ECB Interest Decision – Reactive Commentary from Candriam’s CIO

Nicolas Forest, CIO of Candriam comments on the ECB’s interest decision announcement this afternoon:

Today’s decision by the European Central Bank (ECB) to cut interest rates to 2.75% was widely expected as economic activity in Europe is stagnant and consumer confidence still depressed.

Inflation declining towards the 2% target, the continued slowdown in wage growth and the renewed tightening in financial conditions for corporate loans and mortgages, should support the ECB stance to continue to ease monetary policy gradually over the next months.
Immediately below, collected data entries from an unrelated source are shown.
/-- 10_state.md R16, R20, R21, R25, R26, R41: STATUS as read shows each field in its place, RESULT, SEQ and RX_RESULT by
the numbers of the code tables, IRQ as IRQ_EN and MBOX_FULL, and its reserved bits 15 and 31:20 read 0. -/
def Obligations.StatusWordShowsItsFields : Prop :=
  ∀ s : State,
    let w := readReg .status s
    (w.extractLsb' 0 8 =
      match s.result with
      | .ok => 0x00
      | .illegalCmd => 0x01
      | .badState => 0x02
      | .notInit => 0x03
      | .badArg => 0x04
      | .badLength => 0x05
      | .payloadTooLarge => 0x10
      | .noTransport => 0x11
      | .invalidIdentifier => 0x20
      | .notFound => 0x21
      | .idExhausted => 0x22
      | .encodeError => 0x23
      | .writeError => 0x24
      | .deleteFailed => 0x25) ∧
    (w.extractLsb' 8 3 =
      match s.seq with
      | .idle => 0
      | .initScan => 1
      | .savePending => 2
      | .deleteRemove => 3
      | .deleteProbe => 4) ∧
    w.getLsbD 11 = s.inited ∧ w.getLsbD 12 = s.mboxFull ∧ w.getLsbD 13 = s.mboxOverrun ∧
    w.getLsbD 14 = (s.irqEn && s.mboxFull) ∧ w.getLsbD 15 = false ∧
    (w.extractLsb' 16 4 =
      match s.rxResult with
      | .delivered => 0x0
      | .empty => 0x1
      | .frameTooShort => 0x2
      | .notAResponse => 0x3
      | .notAddressedToMe => 0x4
      | .checksumMismatch => 0x5
      | .noConsumer => 0x6
      | .mailboxBusy => 0x7
      | .none => 0xF) ∧
    w.extractLsb' 20 12 = 0#12

/-- 10_state.md R17, R18, R28, R30, R38, R31 (and R27, R29, R32 to R37 alike): every other register as read shows its
fields in their places, reserved bits 0. -/
def Obligations.RegisterWordsShowTheirFields : Prop :=
  ∀ s : State,
    (let w := readReg .ctrl s
     w.getLsbD 0 = s.sinkEn ∧ w.getLsbD 1 = s.consEn ∧ w.getLsbD 2 = s.irqEn ∧ w.extractLsb' 3 5 = 0#5 ∧
     w.extractLsb' 8 8 = s.consHandle ∧ w.extractLsb' 16 16 = 0#16) ∧
    (let w := readReg .rxCfg s
     w.extractLsb' 0 8 = s.rxAddr ∧ w.extractLsb' 8 8 = s.respOpc ∧ w.extractLsb' 16 16 = 0#16) ∧
    (let w := readReg .txHdr s
     w.extractLsb' 0 8 = s.txDest ∧ w.extractLsb' 8 8 = s.txOpc ∧ w.extractLsb' 16 16 = s.txLen) ∧
    (let w := readReg .rxCrc s
     w.extractLsb' 0 16 = s.rxCalc ∧ w.extractLsb' 16 16 = s.rxRecv) ∧
    (let w := readReg .mboxInfo s
     w.extractLsb' 0 16 = s.mboxLen ∧ w.extractLsb' 16 8 = s.mboxHandle ∧ w.extractLsb' 24 8 = 0#8) ∧
    ∀ p ∈ [(Reg.crc, s.crc), (.txCrc, s.txCrc), (.lastId, s.lastId), (.candidate, s.candidate), (.delId, s.delId),
        (.probeId, s.probeId), (.scanMax, s.scanMax), (.resultId, s.resultId), (.param, BitVec.ofNat 16 s.maxlen)],
      (readReg p.1 s).extractLsb' 0 16 = p.2 ∧ (readReg p.1 s).extractLsb' 16 16 = 0#16

/-- 10_state.md R43: a 32-bit write to a RW register sets every non-reserved field to the word's bits, ignores the
bits of reserved fields, which keep reading 0, and changes no other register or buffer and runs no command (inbox and
bus answer are the model's own, entries 5 and 6). -/
def Obligations.RegisterWritesSetTheirFields : Prop :=
  ∀ (s : State) (w : Word) (rest : List HostEvent),
    let wr := fun o : Offset =>
      { s with inbox := .access { addr := .window o, width := .w32, op := .write w } :: rest }
    let done := { s with inbox := rest, response := .writeDone }
    (∃ t, step (wr 0x000) = .next t ∧ readReg .ctrl t = w &&& 0x0000FF07 ∧
      t = { done with
        sinkEn := w.getLsbD 0, consEn := w.getLsbD 1, irqEn := w.getLsbD 2, consHandle := w.extractLsb' 8 8 }) ∧
    (∃ t, step (wr 0x004) = .next t ∧ readReg .rxCfg t = w &&& 0x0000FFFF ∧
      t = { done with rxAddr := w.extractLsb' 0 8, respOpc := w.extractLsb' 8 8 }) ∧
    (∃ t, step (wr 0x010) = .next t ∧ readReg .crc t = w &&& 0x0000FFFF ∧
      t = { done with crc := w.extractLsb' 0 16 }) ∧
    (∃ t, step (wr 0x014) = .next t ∧ readReg .txHdr t = w ∧
      t = { done with
        txDest := w.extractLsb' 0 8, txOpc := w.extractLsb' 8 8, txLen := w.extractLsb' 16 16 })

/-- 10_state.md R44: a 32-bit write to a RO register, to a reserved offset or to the MBOXBUF window changes no state
of the block (inbox and bus answer are the model's own, entries 5 and 6) and completes without a bus error. -/
def Obligations.ReadOnlyWritesAreIgnored : Prop :=
  ∀ (s : State) (o : Offset) (w : Word) (rest : List HostEvent),
    s.inbox = .access { addr := .window o, width := .w32, op := .write w } :: rest → o.toNat % 4 = 0 →
    (o.toNat = 0x00C ∨ (0x018 ≤ o.toNat ∧ o.toNat < 0x1000) ∨ 0x3000 ≤ o.toNat) →
    step s = .next { s with inbox := rest, response := .writeDone }

/-- 20_memory.md R55, with the sizes of 10_state.md R39 (TXBUF and MBOXBUF MAXLEN - 4 bytes, RXBUF MAXLEN): a write of
`w` at offset W + 4k of the TXBUF (W = 0x1000) or RXBUF (W = 0x2000) window sets bytes 4k to 4k+3 to w's bytes, bits
7:0 first, those that exist, and leaves every other byte of every buffer and every register; a read at W + 4k of any
buffer window (MBOXBUF at 0x3000) returns its bytes packed the same way, 0 for a byte that does not exist (inbox and
bus answer are the model's own, entries 5 and 6). -/
def Obligations.BufferWordsPackTheirBytes : Prop :=
  ∀ (s : State) (b : BufferId) (k : Nat) (w : Word) (rest : List HostEvent), k < 0x400 →
    let base := match b with
      | .tx => 0x1000
      | .rx => 0x2000
      | .mbox => 0x3000
    let size := match b with
      | .tx => s.maxlen - 4
      | .rx => s.maxlen
      | .mbox => s.maxlen - 4
    let acc := fun op : AccessOp =>
      { s with inbox := .access { addr := .window (BitVec.ofNat 14 (base + 4 * k)), width := .w32, op := op } :: rest }
    (b ≠ .mbox → ∃ t, step (acc (.write w)) = .next t ∧
      (∀ (b' : BufferId) (i : Nat), bufByte b' i t =
        if b' = b ∧ 4 * k ≤ i ∧ i < 4 * k + 4 ∧ i < size then w.extractLsb' (8 * (i - 4 * k)) 8
        else bufByte b' i s) ∧
      t = { s with inbox := rest, response := .writeDone, txbuf := t.txbuf, rxbuf := t.rxbuf }) ∧
    (∃ v : Word, step (acc .read) = .next { s with inbox := rest, response := .readData v } ∧
      ∀ j, j < 4 → v.extractLsb' (8 * j) 8 = if 4 * k + j < size then bufByte b (4 * k + j) s else 0)

/-- 20_memory.md R59: a write to a RW register or buffer word is idempotent: writing the same word twice leaves the
same state. -/
def Obligations.NonCommandWritesAreIdempotent : Prop :=
  ∀ (s t : State) (o : Offset) (w : Word), o ≠ 0x008 → o.toNat % 4 = 0 → writeWord o w s = .next t →
    writeWord o w t = .next t

/-- 10_state.md R46: an access that is no write to CMD never changes STATUS.RESULT. -/
def Obligations.OnlyCommandsChangeResult : Prop :=
  ∀ (s t : State) (a : HostAccess) (rest : List HostEvent),
    s.inbox = .access a :: rest → cmdWordOf (.access a) = none → step s = .next t → t.result = s.result

/-- 10_state.md R36, R40: no step changes MAXLEN; no step but a power cycle removes or reorders bytes of TX_OUT, and
only TX_SEND adds any. -/
def Obligations.ParamIsConstantAndTxOutAppendOnly : Prop :=
  ∀ s t : State, step s = .next t →
    t.maxlen = s.maxlen ∧
    (s.inbox.head? ≠ some .powerCycle →
      ∃ l, t.txOut = s.txOut ++ l ∧ (l ≠ [] → nextCommand s = some .txSend))

/-- 30_encoding.md R80, 20_memory.md R55, 10_state.md R39: a WRBUF line writes its bytes to indices 0 to n-1 of the
buffer and 0x00 to the rest of the last word, each where the buffer (TXBUF MAXLEN - 4 bytes, RXBUF MAXLEN) has the
byte, leaves every other byte of every buffer, and expands to as many writes as there are words. -/
def Obligations.WrbufWritesItsBytes : Prop :=
  ∀ (s : State) (b : BufferId) (bytes : List Byte), (HostLine.wrbuf b bytes).wellFormed = true →
    let n := (bytes.length + 3) / 4
    let size := match b with
      | .tx => s.maxlen - 4
      | .rx => s.maxlen
      | .mbox => s.maxlen - 4
    (expandLine (.wrbuf b bytes)).length = n ∧
    ∃ t, Host.Core.run core n { s with inbox := expandProgram [.wrbuf b bytes] } = .next t ∧ t.inbox = [] ∧
      ∀ (b' : BufferId) (i : Nat), bufByte b' i t =
        if b' = b ∧ i < 4 * n ∧ i < size then bytes.getD i 0 else bufByte b' i s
However, the ECB remains stuck to its data dependent meeting-by-meeting approach, with no further guidance on further cuts and no changes to its policy stance. 

 
 

Uncertainty is too high for the central bank to give a pre-commitment on its rate path with potential Trump tariffs. US tariffs and any subsequent retaliation would weigh on European growth and would be a risk for the disinflation trend. The Bank of Canada has the same concern. It cut interest rates yesterday but stopped guidance on further rate path as the impact of US tariffs on the country’s economic outlook is uncertain.

The next ECB meeting in March should be more important and more data will be available, including quarterly projections.

With the cost of credit still high and weak prospects for the economy in Europe, we still expect three rate cuts by the ECB this year, resulting in a terminal rate of 2%, in line with market pricing. We think that the ECB should remain focused on growth rather than the residual risk of inflation, contrary to the FED.